TASK PROMPT —
Among the entries below, one stretch runs from the line that contains "extreme (Table 12.4). -/" through the line that contains "(Table 12.5). -/". Repeat that stretch exactly, ends included, and only that.

Dataset entries —
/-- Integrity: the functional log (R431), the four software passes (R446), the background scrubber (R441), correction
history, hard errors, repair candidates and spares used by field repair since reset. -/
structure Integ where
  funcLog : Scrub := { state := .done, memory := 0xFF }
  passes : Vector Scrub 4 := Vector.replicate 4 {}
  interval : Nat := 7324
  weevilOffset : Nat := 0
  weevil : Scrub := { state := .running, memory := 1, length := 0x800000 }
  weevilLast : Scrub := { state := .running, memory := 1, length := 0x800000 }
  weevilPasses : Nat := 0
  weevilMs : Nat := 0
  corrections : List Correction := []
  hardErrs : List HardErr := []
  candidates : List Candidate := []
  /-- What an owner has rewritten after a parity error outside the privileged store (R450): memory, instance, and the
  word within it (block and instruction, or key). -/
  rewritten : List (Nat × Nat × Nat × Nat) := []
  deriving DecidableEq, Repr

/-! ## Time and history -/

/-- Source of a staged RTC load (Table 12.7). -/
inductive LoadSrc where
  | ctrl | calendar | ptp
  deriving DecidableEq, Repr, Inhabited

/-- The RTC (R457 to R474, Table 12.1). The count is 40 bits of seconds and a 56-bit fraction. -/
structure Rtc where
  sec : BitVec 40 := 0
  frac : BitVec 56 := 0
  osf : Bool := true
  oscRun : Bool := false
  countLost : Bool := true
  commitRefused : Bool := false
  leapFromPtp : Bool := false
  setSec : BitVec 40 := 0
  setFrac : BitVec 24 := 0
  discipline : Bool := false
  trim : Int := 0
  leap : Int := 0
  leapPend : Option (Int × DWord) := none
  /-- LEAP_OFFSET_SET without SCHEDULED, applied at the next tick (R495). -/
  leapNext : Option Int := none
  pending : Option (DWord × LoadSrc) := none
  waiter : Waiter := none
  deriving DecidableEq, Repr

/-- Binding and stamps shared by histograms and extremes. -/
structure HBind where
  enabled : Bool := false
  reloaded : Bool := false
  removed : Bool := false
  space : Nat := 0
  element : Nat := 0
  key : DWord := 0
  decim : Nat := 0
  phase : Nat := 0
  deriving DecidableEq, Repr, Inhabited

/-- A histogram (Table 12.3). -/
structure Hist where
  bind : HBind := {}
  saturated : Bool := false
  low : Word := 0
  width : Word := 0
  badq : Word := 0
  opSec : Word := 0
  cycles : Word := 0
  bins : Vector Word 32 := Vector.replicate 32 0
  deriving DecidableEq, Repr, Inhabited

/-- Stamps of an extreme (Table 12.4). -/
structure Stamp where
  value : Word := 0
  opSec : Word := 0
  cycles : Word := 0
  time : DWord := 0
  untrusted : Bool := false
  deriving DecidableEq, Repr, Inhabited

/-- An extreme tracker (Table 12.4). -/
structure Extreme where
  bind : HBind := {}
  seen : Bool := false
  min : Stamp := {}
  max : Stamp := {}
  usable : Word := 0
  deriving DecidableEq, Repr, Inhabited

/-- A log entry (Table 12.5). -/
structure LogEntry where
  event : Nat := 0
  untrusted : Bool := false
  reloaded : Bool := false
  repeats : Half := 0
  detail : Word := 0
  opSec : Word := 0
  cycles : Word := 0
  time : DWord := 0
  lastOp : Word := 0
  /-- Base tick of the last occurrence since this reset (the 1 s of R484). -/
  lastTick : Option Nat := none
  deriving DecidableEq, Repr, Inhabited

---

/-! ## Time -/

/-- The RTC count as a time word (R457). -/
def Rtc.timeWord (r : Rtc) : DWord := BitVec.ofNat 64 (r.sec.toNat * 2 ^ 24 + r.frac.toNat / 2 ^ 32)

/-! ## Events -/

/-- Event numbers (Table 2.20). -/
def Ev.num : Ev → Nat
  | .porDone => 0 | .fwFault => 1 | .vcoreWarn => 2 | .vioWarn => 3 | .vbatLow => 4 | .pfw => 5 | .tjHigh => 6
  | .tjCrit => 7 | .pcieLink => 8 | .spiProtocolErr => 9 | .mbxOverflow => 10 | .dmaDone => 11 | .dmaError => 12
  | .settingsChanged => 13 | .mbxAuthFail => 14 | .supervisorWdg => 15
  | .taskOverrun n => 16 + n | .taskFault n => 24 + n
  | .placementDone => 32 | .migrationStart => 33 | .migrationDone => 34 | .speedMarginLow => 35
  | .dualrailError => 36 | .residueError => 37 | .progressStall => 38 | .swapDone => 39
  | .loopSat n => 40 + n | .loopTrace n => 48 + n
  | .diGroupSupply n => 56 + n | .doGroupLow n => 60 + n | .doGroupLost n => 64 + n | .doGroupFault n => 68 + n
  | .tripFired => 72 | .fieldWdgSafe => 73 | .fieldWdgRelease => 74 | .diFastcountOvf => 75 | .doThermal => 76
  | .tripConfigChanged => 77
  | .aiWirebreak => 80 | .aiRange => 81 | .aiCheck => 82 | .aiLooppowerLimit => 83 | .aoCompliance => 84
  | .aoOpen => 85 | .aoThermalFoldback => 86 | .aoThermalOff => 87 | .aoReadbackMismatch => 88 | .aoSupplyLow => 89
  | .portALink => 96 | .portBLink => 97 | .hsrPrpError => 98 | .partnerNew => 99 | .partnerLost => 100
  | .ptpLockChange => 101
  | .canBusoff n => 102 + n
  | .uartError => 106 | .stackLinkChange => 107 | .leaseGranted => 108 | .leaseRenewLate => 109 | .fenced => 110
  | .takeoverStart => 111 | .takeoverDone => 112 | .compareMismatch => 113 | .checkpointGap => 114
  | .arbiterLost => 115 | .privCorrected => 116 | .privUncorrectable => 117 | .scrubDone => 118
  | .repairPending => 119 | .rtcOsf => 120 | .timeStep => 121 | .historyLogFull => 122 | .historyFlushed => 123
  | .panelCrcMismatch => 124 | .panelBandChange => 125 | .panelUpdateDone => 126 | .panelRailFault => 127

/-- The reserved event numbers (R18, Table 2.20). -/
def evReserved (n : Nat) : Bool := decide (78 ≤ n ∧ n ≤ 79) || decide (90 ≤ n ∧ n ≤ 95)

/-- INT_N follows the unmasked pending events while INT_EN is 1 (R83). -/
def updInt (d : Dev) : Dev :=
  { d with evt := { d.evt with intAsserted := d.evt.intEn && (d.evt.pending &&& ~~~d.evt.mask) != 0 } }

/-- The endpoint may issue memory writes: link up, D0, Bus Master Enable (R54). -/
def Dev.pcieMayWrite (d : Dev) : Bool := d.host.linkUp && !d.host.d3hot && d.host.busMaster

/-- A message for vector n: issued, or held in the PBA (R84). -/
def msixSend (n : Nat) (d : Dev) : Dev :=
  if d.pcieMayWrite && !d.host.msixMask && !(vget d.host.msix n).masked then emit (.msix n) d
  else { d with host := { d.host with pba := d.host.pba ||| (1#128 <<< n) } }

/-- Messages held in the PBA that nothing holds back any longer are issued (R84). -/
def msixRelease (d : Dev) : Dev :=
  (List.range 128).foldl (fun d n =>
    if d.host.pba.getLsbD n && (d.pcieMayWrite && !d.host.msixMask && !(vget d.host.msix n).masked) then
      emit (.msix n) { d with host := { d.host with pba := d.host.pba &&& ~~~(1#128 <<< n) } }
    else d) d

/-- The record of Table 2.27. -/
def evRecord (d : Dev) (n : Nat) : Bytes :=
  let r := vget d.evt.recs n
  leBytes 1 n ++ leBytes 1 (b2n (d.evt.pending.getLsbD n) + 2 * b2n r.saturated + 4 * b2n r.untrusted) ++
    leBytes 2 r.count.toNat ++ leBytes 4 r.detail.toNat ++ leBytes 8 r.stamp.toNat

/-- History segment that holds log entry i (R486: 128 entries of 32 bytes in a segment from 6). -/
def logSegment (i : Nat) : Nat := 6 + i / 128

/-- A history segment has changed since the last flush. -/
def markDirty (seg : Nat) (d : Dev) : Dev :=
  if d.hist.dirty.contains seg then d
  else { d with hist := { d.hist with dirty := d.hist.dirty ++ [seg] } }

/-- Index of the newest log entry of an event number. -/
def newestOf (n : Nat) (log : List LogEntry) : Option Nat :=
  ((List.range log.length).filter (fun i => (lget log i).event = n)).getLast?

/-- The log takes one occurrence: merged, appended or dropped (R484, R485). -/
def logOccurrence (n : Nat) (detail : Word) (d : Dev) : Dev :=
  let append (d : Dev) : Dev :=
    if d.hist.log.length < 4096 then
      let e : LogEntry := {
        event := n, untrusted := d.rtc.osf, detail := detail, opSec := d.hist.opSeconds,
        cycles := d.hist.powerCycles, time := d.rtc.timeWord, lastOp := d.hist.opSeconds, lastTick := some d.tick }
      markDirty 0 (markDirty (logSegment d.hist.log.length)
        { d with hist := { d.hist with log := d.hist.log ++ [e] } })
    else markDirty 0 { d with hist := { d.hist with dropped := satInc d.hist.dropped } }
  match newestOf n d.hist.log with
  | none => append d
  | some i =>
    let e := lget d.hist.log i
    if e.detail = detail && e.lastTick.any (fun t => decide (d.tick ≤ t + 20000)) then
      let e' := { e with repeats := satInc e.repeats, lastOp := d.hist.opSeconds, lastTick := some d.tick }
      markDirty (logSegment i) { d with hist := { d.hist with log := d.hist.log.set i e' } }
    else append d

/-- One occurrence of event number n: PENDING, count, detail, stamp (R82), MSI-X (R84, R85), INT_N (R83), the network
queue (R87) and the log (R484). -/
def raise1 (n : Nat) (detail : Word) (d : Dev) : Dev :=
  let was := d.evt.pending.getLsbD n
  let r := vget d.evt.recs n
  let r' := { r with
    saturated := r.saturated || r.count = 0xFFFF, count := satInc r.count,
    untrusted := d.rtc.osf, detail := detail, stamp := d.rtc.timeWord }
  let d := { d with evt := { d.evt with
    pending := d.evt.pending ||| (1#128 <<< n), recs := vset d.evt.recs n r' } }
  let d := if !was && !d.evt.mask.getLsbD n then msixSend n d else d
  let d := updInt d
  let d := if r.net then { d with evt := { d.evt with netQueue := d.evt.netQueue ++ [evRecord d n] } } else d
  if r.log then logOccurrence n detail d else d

---

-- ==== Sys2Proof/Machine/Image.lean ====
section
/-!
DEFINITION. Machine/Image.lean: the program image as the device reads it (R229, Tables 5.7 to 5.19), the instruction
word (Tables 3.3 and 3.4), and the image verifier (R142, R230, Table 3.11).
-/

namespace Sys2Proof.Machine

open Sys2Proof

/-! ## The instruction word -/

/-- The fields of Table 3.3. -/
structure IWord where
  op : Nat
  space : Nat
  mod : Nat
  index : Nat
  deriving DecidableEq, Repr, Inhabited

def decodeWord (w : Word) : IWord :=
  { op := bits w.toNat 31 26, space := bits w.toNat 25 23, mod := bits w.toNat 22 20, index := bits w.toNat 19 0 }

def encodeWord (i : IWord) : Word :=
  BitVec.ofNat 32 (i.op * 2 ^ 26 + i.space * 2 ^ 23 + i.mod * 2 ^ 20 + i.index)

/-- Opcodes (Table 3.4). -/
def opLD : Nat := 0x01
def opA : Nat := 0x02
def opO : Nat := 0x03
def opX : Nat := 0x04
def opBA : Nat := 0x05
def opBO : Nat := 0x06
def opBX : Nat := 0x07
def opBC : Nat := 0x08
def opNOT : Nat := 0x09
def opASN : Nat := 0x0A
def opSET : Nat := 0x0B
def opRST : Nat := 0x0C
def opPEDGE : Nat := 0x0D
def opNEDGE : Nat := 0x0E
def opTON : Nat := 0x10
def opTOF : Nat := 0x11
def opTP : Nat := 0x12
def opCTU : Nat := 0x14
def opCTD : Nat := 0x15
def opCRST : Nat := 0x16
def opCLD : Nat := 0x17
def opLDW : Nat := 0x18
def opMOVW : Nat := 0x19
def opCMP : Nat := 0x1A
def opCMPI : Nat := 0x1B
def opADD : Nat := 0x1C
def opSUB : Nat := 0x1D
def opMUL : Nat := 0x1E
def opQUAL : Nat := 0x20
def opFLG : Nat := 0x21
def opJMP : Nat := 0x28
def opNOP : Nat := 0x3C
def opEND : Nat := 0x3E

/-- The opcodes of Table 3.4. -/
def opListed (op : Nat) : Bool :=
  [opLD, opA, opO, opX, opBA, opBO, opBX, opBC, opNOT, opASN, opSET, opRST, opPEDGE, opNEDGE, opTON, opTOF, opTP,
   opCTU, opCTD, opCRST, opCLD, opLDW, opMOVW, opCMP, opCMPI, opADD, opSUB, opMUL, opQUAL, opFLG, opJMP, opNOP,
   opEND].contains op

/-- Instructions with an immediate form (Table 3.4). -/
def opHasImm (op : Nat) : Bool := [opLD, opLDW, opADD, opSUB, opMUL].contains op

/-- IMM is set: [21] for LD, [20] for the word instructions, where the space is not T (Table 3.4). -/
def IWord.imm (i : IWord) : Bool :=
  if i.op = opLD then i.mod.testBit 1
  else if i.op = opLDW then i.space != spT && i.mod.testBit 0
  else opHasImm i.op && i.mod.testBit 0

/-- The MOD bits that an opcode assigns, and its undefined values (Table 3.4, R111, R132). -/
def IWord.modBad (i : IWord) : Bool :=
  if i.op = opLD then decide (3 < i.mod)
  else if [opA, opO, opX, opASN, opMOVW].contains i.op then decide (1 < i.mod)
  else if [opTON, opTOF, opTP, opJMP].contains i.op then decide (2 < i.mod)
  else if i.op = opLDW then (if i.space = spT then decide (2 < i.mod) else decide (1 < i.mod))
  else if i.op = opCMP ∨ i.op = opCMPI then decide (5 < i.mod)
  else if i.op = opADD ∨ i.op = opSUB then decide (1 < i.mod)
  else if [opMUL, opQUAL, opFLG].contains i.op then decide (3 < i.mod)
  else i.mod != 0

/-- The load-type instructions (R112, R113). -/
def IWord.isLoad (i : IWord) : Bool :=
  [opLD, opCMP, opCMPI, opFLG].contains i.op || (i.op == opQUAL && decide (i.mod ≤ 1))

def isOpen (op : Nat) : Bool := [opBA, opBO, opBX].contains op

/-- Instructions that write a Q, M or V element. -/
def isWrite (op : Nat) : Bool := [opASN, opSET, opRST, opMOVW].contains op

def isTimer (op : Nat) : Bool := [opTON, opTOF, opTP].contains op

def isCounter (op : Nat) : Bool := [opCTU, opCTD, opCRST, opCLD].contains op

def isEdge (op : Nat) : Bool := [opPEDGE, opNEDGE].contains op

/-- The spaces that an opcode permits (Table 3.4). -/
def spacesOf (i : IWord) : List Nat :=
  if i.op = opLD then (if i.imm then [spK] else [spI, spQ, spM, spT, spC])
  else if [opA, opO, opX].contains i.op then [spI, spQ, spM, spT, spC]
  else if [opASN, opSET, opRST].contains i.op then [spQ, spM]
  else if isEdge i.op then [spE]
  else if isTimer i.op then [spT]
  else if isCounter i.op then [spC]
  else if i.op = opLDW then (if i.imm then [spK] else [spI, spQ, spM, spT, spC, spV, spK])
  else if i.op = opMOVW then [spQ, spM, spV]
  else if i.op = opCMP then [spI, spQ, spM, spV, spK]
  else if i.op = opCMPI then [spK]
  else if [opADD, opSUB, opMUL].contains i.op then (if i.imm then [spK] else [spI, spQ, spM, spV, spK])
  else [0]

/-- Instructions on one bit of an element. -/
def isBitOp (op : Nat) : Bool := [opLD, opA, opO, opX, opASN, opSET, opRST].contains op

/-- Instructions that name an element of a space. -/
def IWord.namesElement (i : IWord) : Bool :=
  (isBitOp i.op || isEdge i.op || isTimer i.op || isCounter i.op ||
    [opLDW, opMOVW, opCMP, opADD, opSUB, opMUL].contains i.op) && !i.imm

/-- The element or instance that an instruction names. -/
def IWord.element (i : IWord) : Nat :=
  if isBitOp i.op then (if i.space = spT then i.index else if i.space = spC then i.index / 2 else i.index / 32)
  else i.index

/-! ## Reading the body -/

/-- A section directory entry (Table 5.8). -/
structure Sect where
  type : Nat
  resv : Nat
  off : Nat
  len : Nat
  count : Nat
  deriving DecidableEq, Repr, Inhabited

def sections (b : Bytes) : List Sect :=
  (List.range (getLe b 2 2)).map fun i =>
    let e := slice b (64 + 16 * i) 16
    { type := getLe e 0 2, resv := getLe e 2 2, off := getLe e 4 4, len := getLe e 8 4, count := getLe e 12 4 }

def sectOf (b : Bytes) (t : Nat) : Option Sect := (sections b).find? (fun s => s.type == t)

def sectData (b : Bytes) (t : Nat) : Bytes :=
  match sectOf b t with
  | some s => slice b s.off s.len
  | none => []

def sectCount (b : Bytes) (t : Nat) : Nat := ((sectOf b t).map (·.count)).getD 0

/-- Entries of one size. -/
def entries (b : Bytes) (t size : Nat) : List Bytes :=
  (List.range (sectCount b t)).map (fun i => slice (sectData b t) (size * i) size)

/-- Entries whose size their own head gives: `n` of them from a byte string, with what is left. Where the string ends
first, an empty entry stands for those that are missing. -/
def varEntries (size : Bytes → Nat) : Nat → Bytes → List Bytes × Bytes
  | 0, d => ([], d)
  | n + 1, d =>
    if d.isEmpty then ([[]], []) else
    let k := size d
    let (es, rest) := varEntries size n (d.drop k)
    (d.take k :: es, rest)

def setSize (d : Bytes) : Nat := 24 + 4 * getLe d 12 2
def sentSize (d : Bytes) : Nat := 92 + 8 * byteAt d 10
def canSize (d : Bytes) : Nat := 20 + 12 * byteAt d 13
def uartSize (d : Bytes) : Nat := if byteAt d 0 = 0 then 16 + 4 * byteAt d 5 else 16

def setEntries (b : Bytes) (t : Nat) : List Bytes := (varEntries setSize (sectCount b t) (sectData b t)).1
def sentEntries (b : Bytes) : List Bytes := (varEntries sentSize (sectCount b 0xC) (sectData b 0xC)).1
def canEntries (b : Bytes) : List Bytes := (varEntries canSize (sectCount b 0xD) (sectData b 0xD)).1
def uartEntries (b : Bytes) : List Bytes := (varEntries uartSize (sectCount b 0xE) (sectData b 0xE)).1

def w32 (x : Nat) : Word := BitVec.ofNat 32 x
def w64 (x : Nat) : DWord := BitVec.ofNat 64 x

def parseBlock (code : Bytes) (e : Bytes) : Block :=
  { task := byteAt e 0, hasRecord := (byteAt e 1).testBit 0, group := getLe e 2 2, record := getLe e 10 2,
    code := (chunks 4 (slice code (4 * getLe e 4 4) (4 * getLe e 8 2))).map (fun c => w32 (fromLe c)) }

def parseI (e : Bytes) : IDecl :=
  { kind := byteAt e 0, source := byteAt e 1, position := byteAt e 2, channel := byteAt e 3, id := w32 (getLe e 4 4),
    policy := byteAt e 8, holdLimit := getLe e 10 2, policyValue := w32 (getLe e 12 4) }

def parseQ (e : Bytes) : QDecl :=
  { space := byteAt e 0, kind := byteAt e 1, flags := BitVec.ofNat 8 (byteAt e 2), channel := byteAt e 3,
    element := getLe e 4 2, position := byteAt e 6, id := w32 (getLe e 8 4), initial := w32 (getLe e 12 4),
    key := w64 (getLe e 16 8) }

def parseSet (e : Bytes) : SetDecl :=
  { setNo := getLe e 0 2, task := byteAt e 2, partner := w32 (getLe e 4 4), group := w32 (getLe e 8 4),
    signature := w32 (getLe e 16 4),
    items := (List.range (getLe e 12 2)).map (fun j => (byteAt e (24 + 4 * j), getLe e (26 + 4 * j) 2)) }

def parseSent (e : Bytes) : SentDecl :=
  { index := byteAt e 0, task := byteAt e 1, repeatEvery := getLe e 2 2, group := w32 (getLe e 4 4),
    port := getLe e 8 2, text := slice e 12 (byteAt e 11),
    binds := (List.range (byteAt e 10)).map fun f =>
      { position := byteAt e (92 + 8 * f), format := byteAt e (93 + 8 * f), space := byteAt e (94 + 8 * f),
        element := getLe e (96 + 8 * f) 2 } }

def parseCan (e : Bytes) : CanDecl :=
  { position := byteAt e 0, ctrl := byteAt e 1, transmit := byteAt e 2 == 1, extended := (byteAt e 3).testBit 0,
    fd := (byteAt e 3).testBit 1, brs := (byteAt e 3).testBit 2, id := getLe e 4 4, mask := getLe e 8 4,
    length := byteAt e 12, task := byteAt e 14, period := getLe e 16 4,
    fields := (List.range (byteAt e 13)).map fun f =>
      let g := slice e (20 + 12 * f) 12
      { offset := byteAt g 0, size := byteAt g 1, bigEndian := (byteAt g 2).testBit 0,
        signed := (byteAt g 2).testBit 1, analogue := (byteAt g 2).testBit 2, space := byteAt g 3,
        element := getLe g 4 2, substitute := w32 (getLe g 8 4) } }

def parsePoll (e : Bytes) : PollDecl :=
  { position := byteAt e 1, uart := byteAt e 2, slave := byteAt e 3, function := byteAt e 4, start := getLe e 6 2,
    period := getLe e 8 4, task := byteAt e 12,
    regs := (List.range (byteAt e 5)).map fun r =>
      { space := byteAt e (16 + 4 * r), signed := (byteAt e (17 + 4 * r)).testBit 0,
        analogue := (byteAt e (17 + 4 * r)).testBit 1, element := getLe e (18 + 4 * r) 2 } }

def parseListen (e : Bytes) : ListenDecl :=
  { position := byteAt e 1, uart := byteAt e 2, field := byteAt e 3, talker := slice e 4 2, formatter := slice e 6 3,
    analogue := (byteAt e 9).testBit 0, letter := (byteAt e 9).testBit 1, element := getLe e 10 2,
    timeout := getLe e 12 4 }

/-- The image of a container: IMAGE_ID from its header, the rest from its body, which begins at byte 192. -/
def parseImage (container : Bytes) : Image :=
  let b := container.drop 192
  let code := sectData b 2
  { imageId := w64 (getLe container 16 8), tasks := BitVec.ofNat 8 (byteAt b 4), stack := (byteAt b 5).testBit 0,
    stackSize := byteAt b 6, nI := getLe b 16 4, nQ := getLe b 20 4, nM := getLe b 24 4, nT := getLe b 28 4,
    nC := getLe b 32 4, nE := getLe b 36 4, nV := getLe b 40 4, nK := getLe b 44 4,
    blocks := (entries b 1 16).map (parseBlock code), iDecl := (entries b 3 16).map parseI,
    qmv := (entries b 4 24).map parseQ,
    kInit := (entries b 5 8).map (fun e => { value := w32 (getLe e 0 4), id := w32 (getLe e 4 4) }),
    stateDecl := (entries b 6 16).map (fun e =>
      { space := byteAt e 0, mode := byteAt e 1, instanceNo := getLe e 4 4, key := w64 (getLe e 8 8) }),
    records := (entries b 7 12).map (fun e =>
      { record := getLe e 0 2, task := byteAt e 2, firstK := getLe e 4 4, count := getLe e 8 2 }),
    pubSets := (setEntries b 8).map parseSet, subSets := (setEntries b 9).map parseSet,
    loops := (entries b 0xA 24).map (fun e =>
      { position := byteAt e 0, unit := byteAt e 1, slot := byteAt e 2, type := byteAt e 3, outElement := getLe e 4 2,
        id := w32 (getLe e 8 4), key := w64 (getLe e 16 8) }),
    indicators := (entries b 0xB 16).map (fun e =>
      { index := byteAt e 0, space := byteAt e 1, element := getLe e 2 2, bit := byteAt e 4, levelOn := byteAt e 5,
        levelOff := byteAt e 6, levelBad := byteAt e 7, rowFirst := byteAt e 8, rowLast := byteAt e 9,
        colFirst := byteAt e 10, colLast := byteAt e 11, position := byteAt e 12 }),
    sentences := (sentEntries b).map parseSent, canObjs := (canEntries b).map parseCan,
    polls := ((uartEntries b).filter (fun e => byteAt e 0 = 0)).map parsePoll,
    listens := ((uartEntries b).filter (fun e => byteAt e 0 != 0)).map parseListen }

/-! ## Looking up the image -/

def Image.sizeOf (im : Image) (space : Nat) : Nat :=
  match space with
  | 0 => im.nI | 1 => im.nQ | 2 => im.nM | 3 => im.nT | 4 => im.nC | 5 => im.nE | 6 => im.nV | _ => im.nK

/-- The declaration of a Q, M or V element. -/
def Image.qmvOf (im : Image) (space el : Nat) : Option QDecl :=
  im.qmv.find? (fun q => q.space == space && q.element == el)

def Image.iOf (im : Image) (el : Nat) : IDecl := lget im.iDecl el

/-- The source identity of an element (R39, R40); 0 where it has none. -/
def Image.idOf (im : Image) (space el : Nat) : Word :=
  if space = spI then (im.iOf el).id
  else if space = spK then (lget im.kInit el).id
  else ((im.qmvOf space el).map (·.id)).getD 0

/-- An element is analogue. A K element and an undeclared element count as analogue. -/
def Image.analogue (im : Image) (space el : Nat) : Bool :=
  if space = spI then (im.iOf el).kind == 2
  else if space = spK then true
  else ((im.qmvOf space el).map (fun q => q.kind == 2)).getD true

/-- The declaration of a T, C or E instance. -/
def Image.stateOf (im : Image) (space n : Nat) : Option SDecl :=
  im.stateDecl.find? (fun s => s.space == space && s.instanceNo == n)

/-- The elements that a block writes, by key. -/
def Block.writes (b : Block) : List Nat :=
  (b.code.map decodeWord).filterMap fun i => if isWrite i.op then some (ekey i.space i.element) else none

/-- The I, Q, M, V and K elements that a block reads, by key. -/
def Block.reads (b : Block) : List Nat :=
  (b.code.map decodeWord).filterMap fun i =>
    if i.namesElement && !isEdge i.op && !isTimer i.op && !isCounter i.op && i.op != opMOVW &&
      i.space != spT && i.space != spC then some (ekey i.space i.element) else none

ANSWER BOX —
/-- Stamps of an extreme (Table 12.4). -/
structure Stamp where
  value : Word := 0
  opSec : Word := 0
  cycles : Word := 0
  time : DWord := 0
  untrusted : Bool := false
  deriving DecidableEq, Repr, Inhabited

/-- An extreme tracker (Table 12.4). -/
structure Extreme where
  bind : HBind := {}
  seen : Bool := false
  min : Stamp := {}
  max : Stamp := {}
  usable : Word := 0
  deriving DecidableEq, Repr, Inhabited

/-- A log entry (Table 12.5). -/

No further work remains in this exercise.